▶ [Work to be completed]: Look below for the line that has "s.qswRefused := rfl". Set down the lines from there through the line that has "s.gvec := rfl", exactly as written.

BEGIN

/-! ## missOn -/

@[simp] theorem State.missOn_cid (s : State) (m : Miss) : (s.missOn m).cid = s.cid := rfl
@[simp] theorem State.missOn_cur (s : State) (m : Miss) : (s.missOn m).cur = s.cur := rfl
@[simp] theorem State.missOn_others (s : State) (m : Miss) : (s.missOn m).others = s.others := rfl
@[simp] theorem State.missOn_clid (s : State) (m : Miss) : (s.missOn m).clid = s.clid := rfl
@[simp] theorem State.missOn_cl (s : State) (m : Miss) : (s.missOn m).cl = s.cl := rfl
@[simp] theorem State.missOn_otherCls (s : State) (m : Miss) : (s.missOn m).otherCls = s.otherCls := rfl
@[simp] theorem State.missOn_mem (s : State) (m : Miss) : (s.missOn m).mem = s.mem := rfl
@[simp] theorem State.missOn_full (s : State) (m : Miss) : (s.missOn m).full = s.full := rfl
@[simp] theorem State.missOn_feTaken (s : State) (m : Miss) : (s.missOn m).feTaken = s.feTaken := rfl
@[simp] theorem State.missOn_badWords (s : State) (m : Miss) : (s.missOn m).badWords = s.badWords := rfl
@[simp] theorem State.missOn_badBlocks (s : State) (m : Miss) : (s.missOn m).badBlocks = s.badBlocks := rfl
@[simp] theorem State.missOn_quarantine (s : State) (m : Miss) : (s.missOn m).quarantine = s.quarantine := rfl
@[simp] theorem State.missOn_feWait (s : State) (m : Miss) : (s.missOn m).feWait = s.feWait := rfl
@[simp] theorem State.missOn_waitaQ (s : State) (m : Miss) : (s.missOn m).waitaQ = s.waitaQ := rfl
@[simp] theorem State.missOn_ctxs (s : State) (m : Miss) : (s.missOn m).ctxs = s.ctxs := rfl
@[simp] theorem State.missOn_groups (s : State) (m : Miss) : (s.missOn m).groups = s.groups := rfl
@[simp] theorem State.missOn_remap (s : State) (m : Miss) : (s.missOn m).remap = s.remap := rfl
@[simp] theorem State.missOn_pageFly (s : State) (m : Miss) : (s.missOn m).pageFly = s.pageFly := rfl
@[simp] theorem State.missOn_pageTree (s : State) (m : Miss) : (s.missOn m).pageTree = s.pageTree := rfl
@[simp] theorem State.missOn_qFly (s : State) (m : Miss) : (s.missOn m).qFly = s.qFly := rfl
@[simp] theorem State.missOn_msgFly (s : State) (m : Miss) : (s.missOn m).msgFly = s.msgFly := rfl
@[simp] theorem State.missOn_ackFly (s : State) (m : Miss) : (s.missOn m).ackFly = s.ackFly := rfl
@[simp] theorem State.missOn_modOut (s : State) (m : Miss) : (s.missOn m).modOut = s.modOut := rfl
@[simp] theorem State.missOn_xfers (s : State) (m : Miss) : (s.missOn m).xfers = s.xfers := rfl
@[simp] theorem State.missOn_xferNo (s : State) (m : Miss) : (s.missOn m).xferNo = s.xferNo := rfl
@[simp] theorem State.missOn_xferGot (s : State) (m : Miss) : (s.missOn m).xferGot = s.xferGot := rfl
@[simp] theorem State.missOn_teams (s : State) (m : Miss) : (s.missOn m).teams = s.teams := rfl
@[simp] theorem State.missOn_teamNo (s : State) (m : Miss) : (s.missOn m).teamNo = s.teamNo := rfl
@[simp] theorem State.missOn_launches (s : State) (m : Miss) : (s.missOn m).launches = s.launches := rfl
@[simp] theorem State.missOn_uidNo (s : State) (m : Miss) : (s.missOn m).uidNo = s.uidNo := rfl
@[simp] theorem State.missOn_outs (s : State) (m : Miss) : (s.missOn m).outs = s.outs := rfl
@[simp] theorem State.missOn_reqs (s : State) (m : Miss) : (s.missOn m).reqs = s.reqs := rfl
@[simp] theorem State.missOn_reqNo (s : State) (m : Miss) : (s.missOn m).reqNo = s.reqNo := rfl
@[simp] theorem State.missOn_pools (s : State) (m : Miss) : (s.missOn m).pools = s.pools := rfl
@[simp] theorem State.missOn_queues (s : State) (m : Miss) : (s.missOn m).queues = s.queues := rfl
@[simp] theorem State.missOn_ksems (s : State) (m : Miss) : (s.missOn m).ksems = s.ksems := rfl
@[simp] theorem State.missOn_qswBusy (s : State) (m : Miss) : (s.missOn m).qswBusy = s.qswBusy := rfl
@[simp] theorem State.missOn_qswRefused (s : State) (m : Miss) : (s.missOn m).qswRefused = s.qswRefused := rfl
@[simp] theorem State.missOn_kturn (s : State) (m : Miss) : (s.missOn m).kturn = s.kturn := rfl
@[simp] theorem State.missOn_modId (s : State) (m : Miss) : (s.missOn m).modId = s.modId := rfl
@[simp] theorem State.missOn_gvec (s : State) (m : Miss) : (s.missOn m).gvec = s.gvec := rfl
@[simp] theorem State.missOn_gie (s : State) (m : Miss) : (s.missOn m).gie = s.gie := rfl
@[simp] theorem State.missOn_vecs (s : State) (m : Miss) : (s.missOn m).vecs = s.vecs := rfl
@[simp] theorem State.missOn_vecSent (s : State) (m : Miss) : (s.missOn m).vecSent = s.vecSent := rfl
@[simp] theorem State.missOn_hinges (s : State) (m : Miss) : (s.missOn m).hinges = s.hinges := rfl
@[simp] theorem State.missOn_hingeIn (s : State) (m : Miss) : (s.missOn m).hingeIn = s.hingeIn := rfl
@[simp] theorem State.missOn_hingeNo (s : State) (m : Miss) : (s.missOn m).hingeNo = s.hingeNo := rfl
@[simp] theorem State.missOn_budgets (s : State) (m : Miss) : (s.missOn m).budgets = s.budgets := rfl
@[simp] theorem State.missOn_budgetsNext (s : State) (m : Miss) : (s.missOn m).budgetsNext = s.budgetsNext := rfl
@[simp] theorem State.missOn_boot (s : State) (m : Miss) : (s.missOn m).boot = s.boot := rfl
@[simp] theorem State.missOn_tcache (s : State) (m : Miss) : (s.missOn m).tcache = s.tcache := rfl
@[simp] theorem State.missOn_retired (s : State) (m : Miss) : (s.missOn m).retired = s.retired := rfl
@[simp] theorem State.missOn_deadDies (s : State) (m : Miss) : (s.missOn m).deadDies = s.deadDies := rfl
@[simp] theorem State.missOn_spares (s : State) (m : Miss) : (s.missOn m).spares = s.spares := rfl
@[simp] theorem State.missOn_links (s : State) (m : Miss) : (s.missOn m).links = s.links := rfl
@[simp] theorem State.missOn_grid (s : State) (m : Miss) : (s.missOn m).grid = s.grid := rfl
@[simp] theorem State.missOn_hist (s : State) (m : Miss) : (s.missOn m).hist = s.hist := rfl
@[simp] theorem State.missOn_power (s : State) (m : Miss) : (s.missOn m).power = s.power := rfl
@[simp] theorem State.missOn_hostData (s : State) (m : Miss) : (s.missOn m).hostData = s.hostData := rfl
@[simp] theorem State.missOn_clk (s : State) (m : Miss) : (s.missOn m).clk = s.clk := rfl
@[simp] theorem State.missOn_running (s : State) (m : Miss) : (s.missOn m).running = s.running := rfl
@[simp] theorem State.missOn_agenda (s : State) (m : Miss) : (s.missOn m).agenda = s.agenda := rfl
@[simp] theorem State.missOn_beat (s : State) (m : Miss) : (s.missOn m).beat = s.beat := rfl
@[simp] theorem State.missOn_freeCtr (s : State) (m : Miss) : (s.missOn m).freeCtr = s.freeCtr := rfl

END

▶ [Exercise result]:
@[simp] theorem State.missOn_qswRefused (s : State) (m : Miss) : (s.missOn m).qswRefused = s.qswRefused := rfl
@[simp] theorem State.missOn_kturn (s : State) (m : Miss) : (s.missOn m).kturn = s.kturn := rfl
@[simp] theorem State.missOn_modId (s : State) (m : Miss) : (s.missOn m).modId = s.modId := rfl
@[simp] theorem State.missOn_gvec (s : State) (m : Miss) : (s.missOn m).gvec = s.gvec := rfl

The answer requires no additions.